(RECORDS TO USE)

-- ==== Sys2Proof/Machine/Complete.lean ====
section
/-! DEFINITION. The completion of a command (R237, R239–R241): the command at the head of a queue takes its effect, and
its record is written. -/

namespace Sys2Proof.Machine

/-- Whether a command runs on a cluster hoist, and so reads what every store that its core issued before it has written (R105). -/
def onHoist (s : State) (core : Nat) (c : Cmd) : Bool :=
  match c.op with
  | .hcp | .hgat | .hsct | .hmc | .hfill => (copyWho s core c).agent == .hoist
  | .hlay => true
  | _ => false

/-- Whether a store that a core issued before a command is still on its way to another home. -/
def storeAway (s : State) (core : Nat) (c : Cmd) : Bool :=
  (coreAt s core).stq.any (fun p => p.remote && !posted p && decide (p.id < c.id))

/-- The next element of the copy or layout command at the head of a queue moved (R86). -/
def moveHead (s : State) (core : Nat) (q : QId) (c : Cmd) : State :=
  if c.done.isSome ∨ (onHoist s core c && storeAway s core c) then s
  else
    let s := if onHoist s core c then performBefore s core c.id else s
    match c.op with
    | .hcp | .hgat | .hsct | .hmc | .hfill =>
      let w := copyWho s core c
      if c.prog = 0 ∧ (copyRefusal s w c).isSome then s else moveOne s core q c (copyWalk s w c) w
    | .hlay =>
      let w := cmdWho s core
      if c.prog = 0 ∧ (layRefusal s w c).isSome then s else moveOne s core q c (layWalk s w c) w
    | _ => s

/-- The turn in which an element moves. -/
def moveTurn (core : Nat) (q : QId) (s : State) : State :=
  match getQ (coreAt s core) q with
  | [] => s
  | c :: _ => moveHead s core q c

/-- The command at the head of a queue carried on as far as it can go. -/
def runOp (s : State) (core : Nat) (q : QId) (c : Cmd) : State :=
  match c.op with
  | .hcp | .hgat | .hsct | .hmc | .hfill => runCopy s core q c
  | .hlay => runLay s core q c
  | .hpub => runPub s core q c
  | .act | .sacc | .drain | .drainRaw | .ired | .stat => runLode s core c
  | .send | .red => runLink s core c
  | .aBind | .aRun | .aStat => runAsy s core c
  | .rOpen | .rMask | .rMaskM | .rStep | .rFork | .rKeep | .rDrop | .rSave | .rLoad => runRdl s core c

/-- The command at the head of a queue carried on, with the stores that it must see performed before it; it waits for those on their
way to another home (R105). -/
def runHead (s : State) (core : Nat) (q : QId) (c : Cmd) : State :=
  if onHoist s core c then (if storeAway s core c then s else runOp (performBefore s core c.id) core q c) else runOp s core q c

/-- The walk whose writes to other homes a command has sent. -/
def sentWalk (s : State) (core : Nat) (c : Cmd) : Walk :=
  match c.op with
  | .hlay => layWalk s (cmdWho s core) c
  | .send => copyWalk s (linkWho s core) c
  | _ => copyWalk s (copyWho s core c) c

/-- The result of a command one of whose writes to another home has failed: it stops at the first element of its walk
that the failed request carried (R95, R262, R398). -/
def failedSend (s : State) (core : Nat) (c : Cmd) (b : ReqFail) (r : CRes) : CRes × Nat :=
  let x := failStop b.why
  let res (pos count addr : Nat) : CRes × Nat :=
    ({ r with status := x.status, fcode := x.fcode, findex := pos, count := count,
              fstep := if c.op == .hgat || c.op == .hsct then 2 else 0,
              e2e := x.e2e }, addr)
  if c.op = .red then
    let g := ((List.range (rdGroups c)).find? (fun g =>
      match rdPart s (linkWho s core) c g with
      | .ok p => touches b (p.dst ++ p.dscale)
      | .error _ => false)).getD 0
    let n := rdGroup c * g
    res n (fmtBytes (rdFmt c 2) n) (dI c 16 8 + fmtBytes (rdFmt c 2) n)
  else
    let w := sentWalk s core c
    let q := ((List.range w.n).find? (fun q => match w.dst q with | .ok l => touches b l.flatten | .error _ => false)).getD 0
    let o := match w.dst q with | .ok (l :: _) => if touches b l then l.findIdx (fun k => touches b [k]) else 0 | _ => 0
    res (q / w.inner) (w.size * w.copies * (q / w.inner * w.inner)) (elemAddr w true q o)

/-- The result that the record reports: that of the walk, or of a failed write; a command that has written to other homes
completes when the last answer has come. -/
def finalRes (s : State) (core : Nat) (c : Cmd) (r : CRes) : CRes × Option (Nat × Nat) :=
  if !c.sent then (r, none)
  else match c.reply.bad with
    | none => ({ r with flags := r.flags ||| c.flags }, none)
    | some b =>
      let p := failedSend s core c b r
      (p.1, if b.why = 1 ∨ b.why = 5 then some (p.2, b.blocks) else none)

/-- Whether nobody is left to acknowledge a core's records: its context has ended, or the module has gone back to Stage S. -/
def unread (s : State) (core : Nat) : Bool := s.stage == 0 || (teamAt s (coreAt s core).tid).st == .failed

/-- The record of a command that is over written, once its ring has room and a signalling multicast has made its
arrivals (R241, R247). Where the ring is full and nobody can acknowledge its records any more, the command ends without one
(log entry 102). -/
def closeHead (s : State) (core : Nat) (q : QId) : State :=
  match getQ (coreAt s core) q with
  | [] => s
  | c :: _ =>
    match c.done with
    | none => s
    | some r =>
      if !allBack c || (c.op == .hmc && c.mid && c.pairs != 0) then s
      else if !ringRoom (coreAt s core) c then
        (if unread s core then upCore s core (fun k => setQ k q ((getQ k q).drop 1)) else s)
      else
        let p := finalRes s core c r
        let s := match p.2 with
          | some a => cmdReport s core (recConsumer c.op) a.1 a.2
          | none => s
        writeRecord s core q c p.1

/-- The head of a queue runs, and its record is written as soon as that may be. -/
def commandComplete (s : State) (core : Nat) (q : QId) : State :=
  match getQ (coreAt s core) q with
  | [] => s
  | c :: _ => closeHead (if c.done.isNone then runHead s core q c else s) core q

def execCommandComplete (core : Nat) (q : QId) (s : State) : Out := .next (commandComplete s core q)

end Sys2Proof.Machine
end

(AIM OF THE EXERCISE) Answer with the number alone: how many lines in the records include the word "true"?

(COMPLETED EXERCISE) 2